The distinctive molecular, pathological and clinical characteristics of BRAF-mutant colorectal tumors

, , , , , , , , , , & show all
Pages 979-987 | Published online: 15 May 2015
 

Abstract

Several clinical series have demonstrated a notably low overall survival for colorectal cancer patients diagnosed with a BRAF-mutant tumor. A potentially interesting predictive role has also been suggested for BRAF-mutant colorectal cancer receiving anti-EGFR monoclonal antibodies. Although a global consensus exists in indicating BRAF as a prognostic factor with a possible predictive activity, the clinical use of BRAF mutational status in colorectal tumors is still controversial. This article reviews the current knowledge on the use and implications of BRAF mutational status in colorectal tumors, in order to define its present role in the clinical practice. Also suggested are possible treatment strategies in this prognostically challenging group of patients. Finally, a comprehensive outlook on future developments for specifically directed anti-BRAF therapy is illustrated.

Financial & competing interests disclosure

The authors have no relevant affiliations or financial involvement with any organization or entity with a financial interest in or financial conflict with the subject matter or materials discussed in the manuscript. This includes employment, consultancies, honoraria, stock ownership or options, expert testimony, grants or patents received or pending, or royalties.

No writing assistance was utilized in the production of this manuscript.

Key issues
  • A BRAF mutation is present in approximately 10% of all colorectal tumors.

  • BRAF-mutant tumors represent a distinct biological and molecular group among colorectal cancer patients.
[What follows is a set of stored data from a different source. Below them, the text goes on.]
-- ==== Sys2Proof/Machine/Held.lean ====
section
/-!
DEFINITION. Span snoops at a holder hub (R226, R227): their held entries, local snoops and answers.
-/
namespace Sys2Proof.Machine

/-- The local snoop that serves a span snoop at an agent, and the agents (R226): the supplier, then the rest. -/
def Hub.heldTargets (h : Hub) (op : SnpOp) (v : SView) (l : Line) : List La × List La :=
  match op, v with
  | .fwdS, .own a => ([a], [])
  | .fwdS, .shr _ f => (f.toList, [])
  | .fwdS, .brd p f => (if f then [p] else [], [])
  | .fwdS, .deg _ => (h.domain l, [])
  | .fwdS, .unc => ([], [])
  | .fwdO, .own a => ([a], [])
  | .fwdO, .shr k f => (f.toList, k.filter fun x => some x != f)
  | .fwdO, .brd p f => (if f then [p] else [], (h.domain l).filter fun x => !(f && x == p))
  | .fwdO, .deg _ => (h.domain l, [])
  | .fwdO, .unc => ([], [])
  | .inv, .own a => ([], [a])
  | .inv, .shr k _ => ([], k)
  | .inv, .brd _ _ => ([], h.domain l)
  | .inv, .deg _ => ([], h.domain l)
  | .inv, .unc => ([], [])
  | .data, .own a => ([a], [])
  | .data, .shr k _ => ([], k)
  | .data, .brd _ _ => ([], h.domain l)
  | .data, .deg _ => (h.domain l, [])
  | .data, .unc => ([], [])

/-! ### A local transaction that the snoop meets (R227) -/

/-- The open local transaction on a line that has looked up and whose gate has not released: its requester holds nothing of what it asked
for yet. -/
def Slice.unreleased (s : Slice) (l : Line) : Option Txn :=
  s.txns.find? fun t => t.req.line == l && t.phase == .looked && !t.gate.released && !t.req.span

/-- The agent of such a transaction that a span snoop passes over (R125): not the sharer that an `UPGRADE` was named by, whose copy it takes. -/
def Txn.passedOver (t : Txn) (a : La) : Bool := t.req.op != .upgrade && a == t.req.gaid.la

/-- The local data that the gate of such a transaction holds. -/
def Slice.gateData (s : Slice) (l : Line) : Option Payload :=
  (s.unreleased l).bind fun t => (t.gate.fwd.or t.gate.wbGate).or t.gate.cross

/-- The gate drops the local data it holds and takes none from here on (R227); an `UPGRADE` whose shared copy the snoop takes waits for
the home's data. -/
def Slice.shutGate (s : Slice) (l : Line) (op : SnpOp) : Slice :=
  let shut (t : Txn) : Txn := { t with gate := { t.gate with
    fwd := none
    wbGate := none
    cross := none
    need := t.gate.need || (t.req.op == .upgrade && op != .fwdS)
    shut := true } }
  { s with txns := List.mapIf (fun t => t.req.line == l && t.phase == .looked && !t.gate.released && !t.req.span) shut s.txns }

/-- Such a gate still waits for local answers: copies may remain that its transaction's snoops are taking. -/
def Slice.shutPending (s : Slice) (l : Line) : Bool :=
  match s.unreleased l with
  | some t => t.gate.shut && !(t.gate.expect.isEmpty && t.gate.fwdWait.isEmpty)
  | none => false

/-! ### The entry that a span snoop leaves, and the hub's answer -/

/-- An agent has answered that it keeps no copy. -/
def HeldSnoop.gone (k : HeldSnoop) (a : La) : Bool := k.answers.any fun x => x.la == a && x.kept == 0

/-- An agent has answered. -/
def HeldSnoop.answered (k : HeldSnoop) (a : La) : Bool := k.answers.any fun x => x.la == a

/-- Two of the answers carry data (R101). -/
def HeldSnoop.dupData (k : HeldSnoop) : Bool := decide (2 ≤ (k.answers.filter fun a => a.carries).length)

/-- The local entry after a span snoop (R83, R226): what a `SPAN_SNP_S` lets the agents keep, a forwarder that was not snooped staying
one; nothing after the others; and then what the unreleased transaction `t` writes over it (R227). -/
def heldEntry (k : HeldSnoop) (cur : SView) (t : Option Txn) : SView :=
  let others := match t with
    | some x => cur.without fun a => a == x.req.gaid.la
    | none => cur
  let base := match k.op with
    | .fwdS =>
      match others with
      | .own a => if k.gone a then .unc else .shr [a] none
      | .shr l f => SView.without (.shr l (f.bind fun a => if k.answered a then none else some a)) k.gone
      | .brd p f => .brd p (f && !k.answered p)
      | v => v
    | _ => .unc
  if k.once then cur
  else match t with
    | some x => entryAfter base x.req.op x.req.gaid.la x.rfwd
    | none => base

/-- `KEPT` of this hub's answer (R207), from its agents' answers and the copies of those that it did not snoop. -/
def heldKept (k : HeldSnoop) (cur : SView) (t : Option Txn) : BitVec 2 :=
  let others := match t with
    | some x => cur.without fun a => a == x.req.gaid.la
    | none => cur
  let unasked : Bool := match others with
    | .own a => !k.answered a
    | .shr l _ => l.any fun a => !k.answered a
    | .brd _ _ => true
    | .deg _ => k.answers.isEmpty
    | .unc => false
  if k.op != .fwdS then 0
  else if k.answers.any fun a => a.kept == 3 then 3
  else if unasked || k.answers.any fun a => a.kept != 0 then 1 else 0

/-- Sends this hub's answer to a span snoop: to the requester hub, with a copy to the home (R206), or its data to the home. -/
def Hub.heldReply (h : Hub) (k : HeldSnoop) (kept : BitVec 2) : Hub :=
  if k.op = .data then
    match k.data with
    | some d => h.toHub k.home 0x24 (Flit.plain k.gaid k.txid k.line (lowField 27 0)) (some d) none
    | none =>
      (h.toHub k.gaid.hub 0x20 (spanRspFlit k.gaid k.txid k.line 0 false) none none).toHub k.home 0x20
        (spanRspFlit k.gaid k.txid k.line 0 true) none none
  else
    let opc : BitVec 6 := if k.data.isSome then 0x22 else if k.op = .fwdS ∧ kept ≠ 0 then 0x21 else 0x20
    (h.toHub k.gaid.hub opc (spanRspFlit k.gaid k.txid k.line kept false) none none).toHub k.home opc
      (spanRspFlit k.gaid k.txid k.line kept true) none none

/-- Data for a span snoop: it goes straight to the requester hub (R226), or waits for this hub's answer to the home. The first data is
taken. -/
def Hub.heldTake (h : Hub) (hs : Nat) (k : HeldSnoop) (d : Payload) : Hub :=
  if k.data.isSome || k.op == .inv then h
  else
    let h := if k.op = SnpOp.fwdS ∨ k.op = SnpOp.fwdO then
        h.toHub k.gaid.hub 0x30 (Flit.plain k.gaid k.txid k.line 0) (some d) none
      else h
    h.onSlice hs fun s => { s with helds := List.mapIf (fun x => x.idx == k.idx) (fun x => { x with data := some d }) s.helds }

/-- The line's data in the proxy's write buffer (R227). -/
def Hub.spanWbData (h : Hub) (hs : Nat) (l : Line) : Option Payload :=
  (h.wbFind hs l).bind fun x => if !x.home && x.whole then some (payload x.bytes true x.poison) else none

/-- The loss that the answers to a span snoop show (R144): an owner, or any agent of an owner search, that is dead, and no data. -/
def HeldSnoop.loss (k : HeldSnoop) : Option (La × Nat) :=
  if k.data.isSome || k.op == .inv then none
  else match k.view with
    | .own o => if k.answers.any fun a => a.la == o && a.dead then some (o, if k.snooped.contains o then 1 else 2) else none
    | .deg _ => (k.answers.find? fun a => a.dead).map fun a => (a.la, 1)
    | _ => none

/-- Writes the entry that a span snoop leaves: over a healthy entry, or the rebuilt one of an exact `DEG` way (R101). -/
def Hub.heldWrite (h : Hub) (hs : Nat) (k : HeldSnoop) : Hub :=
  let l := k.line
  let s := h.slice hs
  let cur := s.homeView l
  if k.settled then h
  else match cur, s.healthyWays l, s.exactWay l with
    | .deg true, _, some w =>
      if (s.txnOn l).isSome then h
      else if k.dupData then h.raise (rzTx evSfDupData hs l k.gaid k.txid)
      else (h.endExact hs l w).putEntry hs l w (if k.op = .fwdS then keptView k.answers else .unc)
    | .deg _, _, _ => h
    | v, w :: _, _ =>
      let e := heldEntry k v (s.unreleased l)
      if e = v then h else h.putEntry hs l w e
    | _, [], _ => h

/-- Answers a span snoop and frees its entry. A line that is lost goes on poisoned, here and to its home (R145). -/
def Hub.endHeld (h : Hub) (hs : Nat) (k : HeldSnoop) : Hub :=
  let l := k.line
  let before := (h.slice hs).homeView l
  let kept := heldKept k before ((h.slice hs).unreleased l)
  let h := (h.heldWrite hs k).onSlice hs fun s => { s with helds := s.helds.filter fun x => x.idx != k.idx }
  (h.heldReply k kept).proxyFlush hs l (before != .unc && (h.slice hs).homeView l == .unc)

/-- Closes a held entry once every local answer and its data are in. -/
def Hub.tryHeld (h : Hub) (hs : Nat) (idx : BitVec 4) : Hub :=
  let find (h : Hub) : Option HeldSnoop := (h.slice hs).helds.find? fun k => k.idx == idx
  match find h with
  | none => h
  | some k =>
    if !k.expect.isEmpty || !k.fwdWait.isEmpty || (h.slice hs).shutPending k.line then h
    else
      let take (h : Hub) (k : HeldSnoop) : Hub := match h.spanWbData hs k.line with
        | some d => h.heldTake hs k d
        | none => h
      let h := take h k
      let h := match (find h).bind fun k => k.loss with
        | some (la, c) => take ((h.raiseLost hs k.line la c).poisonMark hs k.line false) k
        | none => h
      match find h with
      | some k => h.endHeld hs k
      | none => h

/-- An agent's answer to a held span snoop. -/
def Hub.heldAnswer (h : Hub) (hs : Nat) (idx : BitVec 4) (a : Answer) (dataIn : Bool) (d : Option (LineBits × ByteMask)) : Hub :=
  let upd (k : HeldSnoop) : HeldSnoop := { k with
    expect := k.expect.filter fun x => x != a.la
    fwdWait := if a.carries && a.rsp != .wb && !dataIn then k.fwdWait ++ [a.la] else k.fwdWait.filter fun x => x != a.la
    answers := (k.answers.filter fun x => x.la != a.la) ++ [a]
    data := k.data.or (d.map fun x => payload x.1 true (x.2 != 0)) }
  (h.onSlice hs fun s => { s with helds := List.mapIf (fun k => k.idx == idx) upd s.helds }).tryHeld hs idx

/-- Forwarded data for a held span snoop (R226); a dirty copy that stays here for the home enters the write buffer (R211). -/
def Hub.heldData (h : Hub) (hs : Nat) (idx : BitVec 4) (la : La) (homeCopy : Bool) (d : Payload) : Hub :=
  match (h.slice hs).helds.find? fun k => k.idx == idx with
  | none => h
  | some k =>
    let h := h.heldTake hs k d
    let h := if homeCopy && d.dirty && k.data.isNone then
        h.enterValue hs k.line .backInv false d.bytes (if d.poison then allBytes else 0) (some (Gaid.mk h.num la))
      else h
    let upd (x : HeldSnoop) : HeldSnoop := { x with fwdWait := x.fwdWait.filter fun y => y != la }
    (h.onSlice hs fun s => { s with helds := List.mapIf (fun x => x.idx == idx) upd s.helds }).tryHeld hs idx

/-- Local data that a shut gate does not take serves the span snoop that shut it (R227; DEDUCED, assumption log 84). -/
def Hub.heldGateData (h : Hub) (hs : Nat) (l : Line) (d : Payload) : Hub :=
  match (h.slice hs).helds.find? fun k => k.line == l && k.data.isNone && k.op != .inv with
  | some k => h.heldTake hs k d
  | none => h

/-- The held entries of a line go on once an answer to the local transaction that they met is in. -/
def Hub.retryHelds (h : Hub) (hs : Nat) (l : Line) : Hub :=
  ((h.slice hs).helds.filter fun k => k.line == l).foldl (fun h k => h.tryHeld hs k.idx) h

/-- Serves a span snoop in a free held entry of its slice (R226, R227). The write buffer answers, but not for an owner, whose data is newer
than what the buffer holds (DEDUCED, assumption log 84). -/
def Hub.startHeld (h : Hub) (hs : Nat) (idx : BitVec 4) (op : SnpOp) (m : SpanMsg) : Hub :=
  let l := m.flit.line
  let s := h.slice hs
  let v := s.homeView l
  let unrel := s.unreleased l
  let pass (a : La) : Bool := match unrel with
    | some t => t.passedOver a
    | none => false
  let owned : Bool := match v with
    | .own a => !pass a
    | _ => false
  let wb := if owned then none else h.spanWbData hs l
  let ts := h.heldTargets op v l
  let skip (k : List La) : List La := k.filter fun a => !pass a
  let first := if wb.isSome then [] else skip ts.1
  let rest := if wb.isSome && op != .fwdS then skip (ts.1 ++ ts.2) else skip ts.2
  let once := op == .fwdS && m.flit.b28
  let k : HeldSnoop := {
    idx := idx, op := op, once := once, home := m.src, gaid := m.flit.gaid, txid := m.flit.txid, line := l, view := v,
    expect := first ++ rest, fwdWait := [], snooped := (first ++ rest).filter fun a => h.isOnline a, answers := [], data := none,
    settled := false, start := h.round }
  let h := h.onSlice hs fun s => { s.shutGate l op with helds := s.helds ++ [k] }
  let h := match wb.or (s.gateData l) with
    | some d => h.heldTake hs k d
    | none => h
  let ls := l.ls
  let isBroadcast : Bool := match v with
    | .brd _ _ | .deg _ => true
    | _ => false
  let h := h.countBroadcast ls (isBroadcast && !k.expect.isEmpty)
  let sn := Snoop.blank op ls m.flit.gaid m.flit.txid l (.held idx)
  let homeCopy : Bool := op == .fwdS && !once && match v with
    | .own _ | .deg _ => true
    | _ => false
  let r := Hub.snoopAll hs { sn with once := once, homeCopy := homeCopy } m.flit.crit first h
  let q := Hub.snoopAll hs { sn with op := .inv } m.flit.crit rest r.1
  ((r.2 ++ q.2).foldl (fun h a => h.heldAnswer hs idx a true none) q.1).tryHeld hs idx

end Sys2Proof.Machine
end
  • Clinical series unanimously reported that patients harboring a BRAF-mutant colorectal tumor experienced an impressively worse clinical outcome, particularly median overall survival.

  • Therapeutic strategies for BRAF-mutant colorectal cancer patients are limited by the aggressiveness of this disease determining resistance to therapy, early progression and death.

  • When clinically feasible, a therapeutic approach using a triplet chemotherapy regimen in combination with biologicals such as the FOLFOXIRI plus bevacizumab regimen might be a possible option in carefully selected cases.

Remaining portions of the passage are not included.